CRETACEOUS EXTINCTION EVENT

66 million years ago, dinosaur still roamed the Earth. We know from abundant fossil bones, teeth and trackways that their reign lasted an impressive 230 million years. But a massive extinction event at the end of the Cretaceous wiped out three-quarters of the Earth's species — dinosaurs included. 

Our planet also lost the ammonites and our mighty marine reptiles — mosasaurs, ichthyosaurs and plesiosaurs. 

Never again would pterosaurs, flying reptiles, cruise our skies. Their departure gave rise to the age of mammals and the diversity we see today. 

One of the most well-known theories for the death of the dinosaurs is the Alvarez hypothesis, named after the father-and-son duo Luis and Walter Alvarez. In 1980, these two scientists proposed the notion that a meteor the size of a mountain slammed into Earth 66 million years ago, filling the atmosphere with gas, dust, and debris that drastically altered the climate.
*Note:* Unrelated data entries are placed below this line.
/-- R132: 2NNN pushes its own address and jumps; with a full stack it faults. -/
def Obligations.CallPushesAndJumps : Prop :=
  (Decodes 0xF000#16 0x2000#16 fun op => .call (fieldNNN op)) ∧
  ∀ (nnn : Imm12) (s : State),
    (s.sp.val < 16 →
      Completes (.call nnn) s fun t =>
        t.sp.val = s.sp.val + 1 ∧
        (∀ k (h : k < 16), t.stack[k] = if k = s.sp.val then s.pc else s.stack[k]) ∧
        t.pc.toNat = nnn.toNat ∧ unchangedBut [.pc, .stack] s t) ∧
    (s.sp.val = 16 → Faults (.call nnn) s (.stackOverflow s.pc))

/-- R130: 00EE pops and lands two past the popped entry, which stays in the array; with an empty stack it faults. -/
def Obligations.ReturnPopsAndAdvances : Prop :=
  (Decodes 0xFFFF#16 0x00EE#16 fun _ => .ret) ∧
  ∀ s : State,
    (∀ (k : Nat) (h : k < 16), s.sp.val = k + 1 →
      Completes .ret s fun t =>
        t.sp.val = k ∧ (∀ j (h : j < 16), t.stack[j] = s.stack[j]) ∧ t.pc = s.stack[k] + 2#16 ∧
        unchangedBut [.pc, .stack] s t) ∧
    (s.sp.val = 0 → Faults .ret s (.stackUnderflow s.pc))

/-- R134, R135: 3XNN and 4XNN. -/
def Obligations.SkipOnImmediate : Prop :=
  (Decodes 0xF000#16 0x3000#16 fun op => .seImm (fieldX op) (fieldNN op)) ∧
  (Decodes 0xF000#16 0x4000#16 fun op => .sneImm (fieldX op) (fieldNN op)) ∧
  ∀ (x : Nib) (nn : Byte) (s : State),
    (Completes (.seImm x nn) s fun t =>
      t.pc = (if (s.getV x).toNat = nn.toNat then s.pc + 4#16 else s.pc + 2#16) ∧ unchangedBut [.pc] s t) ∧
    (Completes (.sneImm x nn) s fun t =>
      t.pc = (if (s.getV x).toNat ≠ nn.toNat then s.pc + 4#16 else s.pc + 2#16) ∧ unchangedBut [.pc] s t)

/-- R136, R137: 5XY0 and 9XY0, whose low nibble must be 0. -/
def Obligations.SkipOnRegisters : Prop :=
  (Decodes 0xF00F#16 0x5000#16 fun op => .seReg (fieldX op) (fieldY op)) ∧
  (Decodes 0xF00F#16 0x9000#16 fun op => .sneReg (fieldX op) (fieldY op)) ∧
  ∀ (x y : Nib) (s : State),
    (∀ op : Word, (fieldA op = 0x5#4 ∨ fieldA op = 0x9#4) → fieldN op ≠ 0#4 → decode op = .unmatched op) ∧
    (Completes (.seReg x y) s fun t =>
      t.pc = (if (s.getV x).toNat = (s.getV y).toNat then s.pc + 4#16 else s.pc + 2#16) ∧ unchangedBut [.pc] s t) ∧
    (Completes (.sneReg x y) s fun t =>
      t.pc = (if (s.getV x).toNat ≠ (s.getV y).toNat then s.pc + 4#16 else s.pc + 2#16) ∧ unchangedBut [.pc] s t)

/-- R97: an opcode no row selects is a no-operation with a diagnostic, which the model records (R299, log entry 8). -/
def Obligations.UnmatchedIsNoOperation : Prop :=
  ∀ (op : Word) (s : State), (∀ row ∈ opcodeRows, op &&& row.1 ≠ row.2) →
    decode op = .unmatched op ∧
    Completes (.unmatched op) s fun t =>
      t.pc = s.pc + 2#16 ∧ t.outputs = .diag .unknownOpcode op :: s.outputs ∧ unchangedBut [.pc, .outputs] s t

/-- R138: a call and a return resume after the call, with the stack pointer as before it and no entry in use lost. -/
def Obligations.CallThenReturnResumes : Prop :=
  ∀ (nnn : Imm12) (s : State), s.sp.val < 16 →
    ∃ t u, exec (.call nnn) s = .next t ∧ exec .ret t = .next u ∧ u.pc = s.pc + 2#16 ∧ u.sp = s.sp ∧
      (∀ k (h : k < 16), k < s.sp.val → u.stack[k] = s.stack[k]) ∧ unchangedBut [.pc, .stack] s u

/-! ## Registers, arithmetic and logic -/

/-- What a register instruction that writes no flag leaves: `V[x]` the value, `pc` advanced, all else as before. -/
def Obligations.LoadAndAddImmediate : Prop :=
  (Decodes 0xF000#16 0x6000#16 fun op => .ldImm (fieldX op) (fieldNN op)) ∧
  (Decodes 0xF000#16 0x7000#16 fun op => .addImm (fieldX op) (fieldNN op)) ∧
  ∀ (x : Nib) (nn : Byte) (s : State),
    (Completes (.ldImm x nn) s fun t =>
      t.getV x = nn ∧ (∀ r, r ≠ x → t.getV r = s.getV r) ∧ t.pc = s.pc + 2#16 ∧ unchangedBut [.regs, .pc] s t) ∧
    (Completes (.addImm x nn) s fun t =>
      (t.getV x).toNat = ((s.getV x).toNat + nn.toNat) % 256 ∧ (∀ r, r ≠ x → t.getV r = s.getV r) ∧
      t.pc = s.pc + 2#16 ∧ unchangedBut [.regs, .pc] s t)

/-- R154 to R157: 8XY0, 8XY1, 8XY2, 8XY3, bit by bit; `VF` is not written but as the destination. -/
def Obligations.CopyAndBitwise : Prop :=
  (Decodes 0xF00F#16 0x8000#16 fun op => .ldReg (fieldX op) (fieldY op)) ∧
  (Decodes 0xF00F#16 0x8001#16 fun op => .orReg (fieldX op) (fieldY op)) ∧
  (Decodes 0xF00F#16 0x8002#16 fun op => .andReg (fieldX op) (fieldY op)) ∧
  (Decodes 0xF00F#16 0x8003#16 fun op => .xorReg (fieldX op) (fieldY op)) ∧
  ∀ (x y : Nib) (s : State),
    ∀ p ∈ [(Instr.ldReg x y, fun _ b : Bool => b), (.orReg x y, or), (.andReg x y, and), (.xorReg x y, xor)],
      Completes p.1 s fun t =>
        (∀ j, (t.getV x).getLsbD j = p.2 ((s.getV x).getLsbD j) ((s.getV y).getLsbD j)) ∧
        (∀ r, r ≠ x → t.getV r = s.getV r) ∧ t.pc = s.pc + 2#16 ∧ unchangedBut [.regs, .pc] s t

/-- R158: 8XY4; the flag is the carry of the exact sum and survives when `x` is 15. -/
def Obligations.AddSetsCarry : Prop :=
  (Decodes 0xF00F#16 0x8004#16 fun op => .addReg (fieldX op) (fieldY op)) ∧
  ∀ (x y : Nib) (s : State),
    Completes (.addReg x y) s fun t =>
      t.getV 15#4 = (if (s.getV x).toNat + (s.getV y).toNat > 255 then 1#8 else 0#8) ∧
      (x ≠ 15#4 → (t.getV x).toNat = ((s.getV x).toNat + (s.getV y).toNat) % 256) ∧
      (∀ r, r ≠ x → r ≠ 15#4 → t.getV r = s.getV r) ∧ t.pc = s.pc + 2#16 ∧ unchangedBut [.regs, .pc] s t

/-- R159, R162: 8XY5 and 8XY7; the flag is 1 on borrow and survives when `x` is 15. -/
def Obligations.SubtractSetsBorrow : Prop :=
  (Decodes 0xF00F#16 0x8005#16 fun op => .subReg (fieldX op) (fieldY op)) ∧
  (Decodes 0xF00F#16 0x8007#16 fun op => .subnReg (fieldX op) (fieldY op)) ∧
  ∀ (x y : Nib) (s : State),
    (Completes (.subReg x y) s fun t =>
      t.getV 15#4 = (if (s.getV x).toNat < (s.getV y).toNat then 1#8 else 0#8) ∧
      (x ≠ 15#4 → ((t.getV x).toNat : Int) = ((s.getV x).toNat - (s.getV y).toNat : Int) % 256) ∧
      (∀ r, r ≠ x → r ≠ 15#4 → t.getV r = s.getV r) ∧ t.pc = s.pc + 2#16 ∧ unchangedBut [.regs, .pc] s t) ∧
    (Completes (.subnReg x y) s fun t =>
      t.getV 15#4 = (if (s.getV y).toNat < (s.getV x).toNat then 1#8 else 0#8) ∧
      (x ≠ 15#4 → ((t.getV x).toNat : Int) = ((s.getV y).toNat - (s.getV x).toNat : Int) % 256) ∧
      (∀ r, r ≠ x → r ≠ 15#4 → t.getV r = s.getV r) ∧ t.pc = s.pc + 2#16 ∧ unchangedBut [.regs, .pc] s t)

/-- R160, R161: 8XY6, for both values of `SHIFT_USES_VY`. -/
def Obligations.ShiftRightSetsLowBit : Prop :=
  (Decodes 0xF00F#16 0x8006#16 fun op => .shr (fieldX op) (fieldY op)) ∧
  ∀ (x y : Nib) (s : State) (src : Byte),
    src = (if s.cfg.shiftUsesVy = true then s.getV y else s.getV x) →
    Completes (.shr x y) s fun t =>
      (t.getV 15#4).toNat = src.toNat % 2 ∧ (x ≠ 15#4 → (t.getV x).toNat = src.toNat / 2) ∧
      (∀ r, r ≠ x → r ≠ 15#4 → t.getV r = s.getV r) ∧ t.pc = s.pc + 2#16 ∧ unchangedBut [.regs, .pc] s t

/-- R160, R163: 8XYE, for both values of `SHIFT_USES_VY`; the flag is 0x80 or 0x00. -/
def Obligations.ShiftLeftSetsRawHighBit : Prop :=
  (Decodes 0xF00F#16 0x800E#16 fun op => .shl (fieldX op) (fieldY op)) ∧
  ∀ (x y : Nib) (s : State) (src : Byte),
    src = (if s.cfg.shiftUsesVy = true then s.getV y else s.getV x) →
    Completes (.shl x y) s fun t =>
      t.getV 15#4 = (if 128 ≤ src.toNat then 0x80#8 else 0x00#8) ∧
      (x ≠ 15#4 → (t.getV x).toNat = src.toNat * 2 % 256) ∧
      (∀ r, r ≠ x → r ≠ 15#4 → t.getV r = s.getV r) ∧ t.pc = s.pc + 2#16 ∧ unchangedBut [.regs, .pc] s t

/-- R164, R165: CXNN writes the next free byte AND `nn`, whatever that byte is, and takes a fresh one each time
(log entry 6). -/
def Obligations.RandomIsMaskedFreeByte : Prop :=
  (Decodes 0xF000#16 0xC000#16 fun op => .rnd (fieldX op) (fieldNN op)) ∧
  ∀ (x : Nib) (nn : Byte) (s : State),
    Completes (.rnd x nn) s fun t =>
      (∀ j, (t.getV x).getLsbD j = ((Config.rnd8 s.draws).getLsbD j && nn.getLsbD j)) ∧ t.draws = s.draws + 1 ∧
      (∀ r, r ≠ x → t.getV r = s.getV r) ∧ t.pc = s.pc + 2#16 ∧ unchangedBut [.regs, .draws, .pc] s t

/-! ## Index register and memory -/

/-- R180, R182: ANNN and FX29; the product is exact, of the whole of `V[x]`. -/
def Obligations.LoadIndexAndGlyphAddress : Prop :=
  (Decodes 0xF000#16 0xA000#16 fun op => .ldI (fieldNNN op)) ∧
  (Decodes 0xF0FF#16 0xF029#16 fun op => .ldF (fieldX op)) ∧
  (∀ (nnn : Imm12) (s : State),
    Completes (.ldI nnn) s fun t =>
      t.I.toNat = nnn.toNat ∧ t.pc = s.pc + 2#16 ∧ unchangedBut [.index, .pc] s t) ∧
  ∀ (x : Nib) (s : State),
    Completes (.ldF x) s fun t =>
      t.I.toNat = (s.getV x).toNat * 5 ∧ t.pc = s.pc + 2#16 ∧ unchangedBut [.index, .pc] s t

/-- R181: FX1E stores the exact sum, or faults when it does not fit 16 bits. -/
def Obligations.AddToIndexIsExact : Prop :=
  (Decodes 0xF0FF#16 0xF01E#16 fun op => .addI (fieldX op)) ∧
  ∀ (x : Nib) (s : State),
    (s.I.toNat + (s.getV x).toNat ≤ 0xFFFF →
      Completes (.addI x) s fun t =>
        t.I.toNat = s.I.toNat + (s.getV x).toNat ∧ t.pc = s.pc + 2#16 ∧ unchangedBut [.index, .pc] s t) ∧
    (s.I.toNat + (s.getV x).toNat > 0xFFFF → Faults (.addI x) s (.indexOverflow s.I (s.getV x)))

/-- R183: FX33 stores hundreds, tens and ones at `I`, and no other byte; past the end of memory it faults. -/
def Obligations.BcdStoresThreeDigits : Prop :=
  (Decodes 0xF0FF#16 0xF033#16 fun op => .ldB (fieldX op)) ∧
  ∀ (x : Nib) (s : State),
    (s.I.toNat + 3 ≤ 4096 →
      Completes (.ldB x) s fun t =>
        (t.readMem s.I.toNat).toNat = (s.getV x).toNat / 100 ∧
        (t.readMem (s.I.toNat + 1)).toNat = (s.getV x).toNat / 10 % 10 ∧
        (t.readMem (s.I.toNat + 2)).toNat = (s.getV x).toNat % 10 ∧
        (∀ a, a < s.I.toNat ∨ s.I.toNat + 3 ≤ a → t.readMem a = s.readMem a) ∧
        t.pc = s.pc + 2#16 ∧ unchangedBut [.memory, .pc] s t) ∧
    (s.I.toNat + 3 > 4096 → Faults (.ldB x) s (.memRange s.I 3))

/-- R184: FX55 stores `V[0]` to `V[x]` at `I`, and no other byte, and advances `I`; past the end of memory it faults. -/
def Obligations.StoreRegistersAdvancesIndex : Prop :=
  (Decodes 0xF0FF#16 0xF055#16 fun op => .storeRegs (fieldX op)) ∧
  ∀ (x : Nib) (s : State),
    (s.I.toNat + x.toNat + 1 ≤ 4096 →
      Completes (.storeRegs x) s fun t =>
        (∀ r : Nib, r.toNat ≤ x.toNat → t.readMem (s.I.toNat + r.toNat) = s.getV r) ∧
        (∀ a, a < s.I.toNat ∨ s.I.toNat + x.toNat + 1 ≤ a → t.readMem a = s.readMem a) ∧
        t.I.toNat = s.I.toNat + x.toNat + 1 ∧ t.pc = s.pc + 2#16 ∧ unchangedBut [.memory, .index, .pc] s t) ∧
    (s.I.toNat + x.toNat + 1 > 4096 → Faults (.storeRegs x) s (.memRange s.I (x.toNat + 1)))

/-- R185: FX65 loads `V[0]` to `V[x]` from `I` and advances `I`; past the end of memory it faults. -/
def Obligations.LoadRegistersAdvancesIndex : Prop :=
  (Decodes 0xF0FF#16 0xF065#16 fun op => .loadRegs (fieldX op)) ∧
  ∀ (x : Nib) (s : State),
    (s.I.toNat + x.toNat + 1 ≤ 4096 →
      Completes (.loadRegs x) s fun t =>
        (∀ r : Nib, t.getV r = if r.toNat ≤ x.toNat then s.readMem (s.I.toNat + r.toNat) else s.getV r) ∧
        t.I.toNat = s.I.toNat + x.toNat + 1 ∧ t.pc = s.pc + 2#16 ∧ unchangedBut [.regs, .index, .pc] s t) ∧
    (s.I.toNat + x.toNat + 1 > 4096 → Faults (.loadRegs x) s (.memRange s.I (x.toNat + 1)))

/-- R71: a store is seen by the next fetch: after FX55 over the next instruction's two bytes, the step runs the stored word. -/
def Obligations.StoreIsSeenByNextFetch : Prop :=
  ∀ (x : Nib) (s : State), s.pending = [] → s.stepEnabled → 1 ≤ x.toNat → s.pc.toNat < 4092 →
    s.I.toNat = s.pc.toNat + 2 → s.I.toNat + x.toNat + 1 ≤ 4096 →
    ∃ t, exec (.storeRegs x) s = .next t ∧
      step t = exec (decode (wordOfBytes (s.getV 0#4) (s.getV 1#4))) { t with started := true }

/-- R30: two memories in canonical form that read alike are the same memory, whatever the font (log entry 7). -/
def Obligations.CanonicalMemoriesThatReadAlikeAreEqual : Prop :=
  ∀ (f : Font) (m m' : Memory), m.wf f → m'.wf f → (∀ a, m.read f a = m'.read f a) → m = m'

/-! ## Display -/

/-- R205, R201: 00E0. -/
def Obligations.ClearBlanksTheDisplay : Prop :=
  (Decodes 0xFFFF#16 0x00E0#16 fun _ => .cls) ∧
  ∀ s : State,
    Completes .cls s fun t =>
      (∀ row col, pixel t.px row col = false) ∧ t.dirty = true ∧ t.pc = s.pc + 2#16 ∧
      unchangedBut [.pixels, .dirty, .pc] s t

/-- R206, R202, R203: DXYN toggles exactly the pixels that a 1 bit of the sprite addresses, wrapping, `VF` is 1 exactly when
one of them was set, and the display is dirty; past the end of memory it faults. -/
def Obligations.DrawTogglesAddressedPixels : Prop :=
  (Decodes 0xF000#16 0xD000#16 fun op => .drw (fieldX op) (fieldY op) (fieldN op)) ∧
  ∀ (x y n : Nib) (s : State),
    (s.I.toNat + n.toNat ≤ 4096 →
      Completes (.drw x y n) s fun t =>
        (∀ row col, s.spriteHits (s.getV x) (s.getV y) n.toNat row col → pixel t.px row col = !pixel s.px row col) ∧
        (∀ row col, ¬ s.spriteHits (s.getV x) (s.getV y) n.toNat row col → pixel t.px row col = pixel s.px row col) ∧
        (t.getV 15#4 = 0#8 ∨ t.getV 15#4 = 1#8) ∧
        (t.getV 15#4 = 1#8 ↔
          ∃ row col, s.spriteHits (s.getV x) (s.getV y) n.toNat row col ∧ pixel s.px row col = true) ∧
        (∀ r, r ≠ 15#4 → t.getV r = s.getV r) ∧ t.dirty = true ∧ t.pc = s.pc + 2#16 ∧
        unchangedBut [.pixels, .dirty, .regs, .pc] s t) ∧
    (s.I.toNat + n.toNat > 4096 → Faults (.drw x y n) s (.memRange s.I n.toNat))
Their key piece of evidence is an oddly high amount of the metal iridium in what’s known as the Cretaceous-Paleogene, or K-Pg, layer—the geologic boundary zone that seems to cap any known rock layers containing dinosaur fossils. 

Iridium is relatively rare in Earth's crust but is more abundant in stony meteorites, which led the Alvarezs to conclude that the mass extinction was caused by an extraterrestrial object. The theory gained even more steam when scientists were able to link the extinction event to a huge impact crater along the coast of Mexico’s Yucatán Peninsula. At about 93 miles wide, the Chicxulub crater seems to be the right size and age to account for the dino die-off.

In 2016, scientists drilled a rock core inside the underwater part of Chicxulub, pulling up a sample stretching deep beneath the seabed. This rare peek inside the guts of the crater showed that the impact would have been powerful enough to send deadly amounts of vaporized rock and gases into the atmosphere and that the effects would have persisted for years. 

And in 2019, palaeontologists digging in North Dakota found a treasure trove of fossils extremely close to the K-Pg boundary, essentially capturing the remains of an entire ecosystem that existed shortly before the mass extinction. Tellingly, the fossil-bearing layers contain loads of tiny glass bits called tektites—likely blobs of melted rock kicked up by the impact that solidified in the atmosphere and then rained down over Earth.